### AVAILABLE DATA
/-- LOAD_PROFILE_TEMPLATE's checks: header fields at their offsets, then the steps (04 Table 04-9, R141). -/
def templateBody (h : Hdr) (p : List Byte) (s : State) : Ans :=
  let t := templateOf p
  let inside := ((valueChans false t.steps).filter (fun x => x.1)).map Prod.snd
  if 63 < t.id then .fail stBadPayload 0
  else if intervalSec t.interval = 0 then .fail stBadPayload 1
  else if byteAt p 2 = 0 ∨ byteAt p 2 = 255 ∨ p.length ≠ 16 + 8 * byteAt p 2 then .fail stBadPayload 2
  else match badStep false inside 0 t.steps with
    | some k => .fail stBadPayload (16 + 8 * k)
    | none => .accept (leB 1 t.id ++ leB 1 (byteAt p 2) ++ zeros 2) p { cmd := some (.loadProfileTemplate h p) } s

/-- LOAD_PROFILE_TEMPLATE (04 R141). -/
def execLoadProfileTemplate (h : Hdr) (p : List Byte) (s : State) : Host.Outcome State Fault Refusal :=
  .next (runCmd h p true (templateBody h p) s)

/-- The effect of LOAD_PROFILE_TEMPLATE: the index holds the new template. -/
def effLoadProfileTemplate (e : Eff) (s : State) : State :=
  let t := templateOf e.data
  wr P10.TEMPLATES_LOADED (Nat.lor (rd s P10.TEMPLATES_LOADED) (2 ^ t.id))
    { s with infeed := { s.infeed with templates := s.infeed.templates.filter (fun x => x.id ≠ t.id) ++ [t] } }

/-! Batches (04 R158 to R160). -/

/-- A part put in order of its offset. -/
def insPart (x : Nat × List Byte) : List (Nat × List Byte) → List (Nat × List Byte)
  | [] => [x]
  | y :: l => if x.1 ≤ y.1 then x :: y :: l else y :: insPart x l

/-- Bytes held and the end of what is held, for parts in order from a position. -/
def heldFrom : Nat → List (Nat × List Byte) → Nat
  | _, [] => 0
  | pos, (o, d) :: l => (o + d.length - max pos o) + heldFrom (max pos (o + d.length)) l

/-- The lowest missing offset from a position. -/
def lowestMissing : Nat → List (Nat × List Byte) → Nat
  | pos, [] => pos
  | pos, (o, d) :: l => if o ≤ pos then lowestMissing (max pos (o + d.length)) l else pos

/-- The bytes of a batch with nothing missing. -/
def assemble : Nat → List (Nat × List Byte) → List Byte
  | _, [] => []
  | pos, (o, d) :: l => d.drop (pos - o) ++ assemble (max pos (o + d.length)) l

/-- The first index at which two byte strings differ. -/
def firstDiff : Nat → List Byte → List Byte → Option Nat
  | k, a :: l, b :: m => if a = b then firstDiff (k + 1) l m else some k
  | _, _, _ => none

/-- The first payload offset at which new data differs from bytes already held (04 R158). -/
def overlapDiff (off : Nat) (d : List Byte) (parts : List (Nat × List Byte)) : Option Nat :=
  (parts.filterMap (fun x =>
    let lo := max off x.1
    (firstDiff 0 (d.drop (lo - off)) (x.2.drop (lo - x.1))).map (fun k => 16 + (lo - off) + k))).min?

/-- The batch a part joins: one that holds, or one in process whose closing entry is not posted. -/
def joinable (id : Nat) (b : Batch) : Bool := b.id == id && (b.st == 1 || (b.st == 2 && !b.closed))

/-- A batch replaced. -/
def putBatch (b : Batch) (s : State) : State :=
  let others := s.infeed.batches.filter (fun x => !joinable b.id x)
  { s with infeed := { s.infeed with batches := others ++ [b] } }

/-- HELD reply data (04 Table 04-16). -/
def heldData (b : Batch) : List Byte :=
  leB 8 b.id ++ leB 4 (heldFrom 0 b.parts) ++ leB 4 (lowestMissing 0 b.parts)

/-- A part that passed every check: held with HELD, or the part that starts processing (04 R159, R160). -/
def holdPart (h : Hdr) (p : List Byte) (b : Batch) (s : State) : State :=
  let b1 := { b with parts := insPart (leAt p 8 4, p.drop 16) b.parts, waiting := b.waiting ++ [(h, p)],
                     lastAt := s.beat.ticks }
  if b.st = 2 then putBatch b1 s
  else if lowestMissing 0 b1.parts = b1.total then
    let no := s.ledger.nextBatch
    putBatch { b1 with st := 2, no := no, items := batchItems no 131072 (assemble 0 b1.parts) }
      { s with ledger := { s.ledger with nextBatch := no + 1 } }
  else sendReply h stHeld b1.waiting.length (heldData b1) (putBatch b1 s)

/-- INGEST_BATCH's checks in the order of R158; a batch input under HOLD is answered BACKPRESSURE (02 Table 02-5; 01
Table 01-7). -/
def ingestBody (h : Hdr) (p : List Byte) (s : State) : Ans :=
  let id := leAt p 0 8
  let off := leAt p 8 4
  let total := leAt p 12 4
  let d := p.drop 16
  let known := s.infeed.batches.find? (joinable id)
  let b := known.getD { id := id, total := total, parts := [], waiting := [], lastAt := s.beat.ticks, st := 1 }
  if underHold s 1 then .fail stBackpressure 0
  else if id = 0 then .fail stBadPayload 0
  else if total < 16 ∨ 130816 < total ∨ total ≠ b.total then .fail stBadPayload 12
  else if d.isEmpty then .fail stBadPayload 16
  else if total < off + d.length then .fail stBadPayload 8
  else match overlapDiff off d b.parts with
    | some k => .fail stBadPayload k
    | none =>
      if known.isNone ∧ 64 ≤ (s.infeed.batches.filter (fun x => x.st != 3)).length then .fail stNoResource 0x1002
      else if 16 ≤ b.waiting.length then .fail stNoResource 0x1004
      else .stays (holdPart h p b s)

/-- INGEST_BATCH (04 R158 to R160). -/
def execIngestBatch (h : Hdr) (p : List Byte) (s : State) : Host.Outcome State Fault Refusal :=
  .next (runCmd h p true (ingestBody h p) s)

/-- The time BATCH_HOLD leaves after a tick, in ms. -/
def holdLeft (s : State) (at_ : Nat) : Nat := (at_ + secBeats (rd s P10.BATCH_HOLD) - s.beat.ticks) / 8

/-- GET_BATCH_STATUS data of the newest batch of an identifier (04, after R160). -/
def batchStatus (s : State) (b : Batch) : List Byte :=
  leB 1 b.st ++ zeros 3 ++ leB 4 (heldFrom 0 b.parts) ++ leB 4 (lowestMissing 0 b.parts)
    ++ leB 4 (if b.st = 2 then 0 else holdLeft s b.lastAt)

### TASK GOAL
Set down, exactly as they stand above, the lines starting with the line with "order from a position. -/" and going on through the line with "offset from a position. -/", and no others.

### ANSWER BOX
/-- Bytes held and the end of what is held, for parts in order from a position. -/
def heldFrom : Nat → List (Nat × List Byte) → Nat
  | _, [] => 0
  | pos, (o, d) :: l => (o + d.length - max pos o) + heldFrom (max pos (o + d.length)) l

/-- The lowest missing offset from a position. -/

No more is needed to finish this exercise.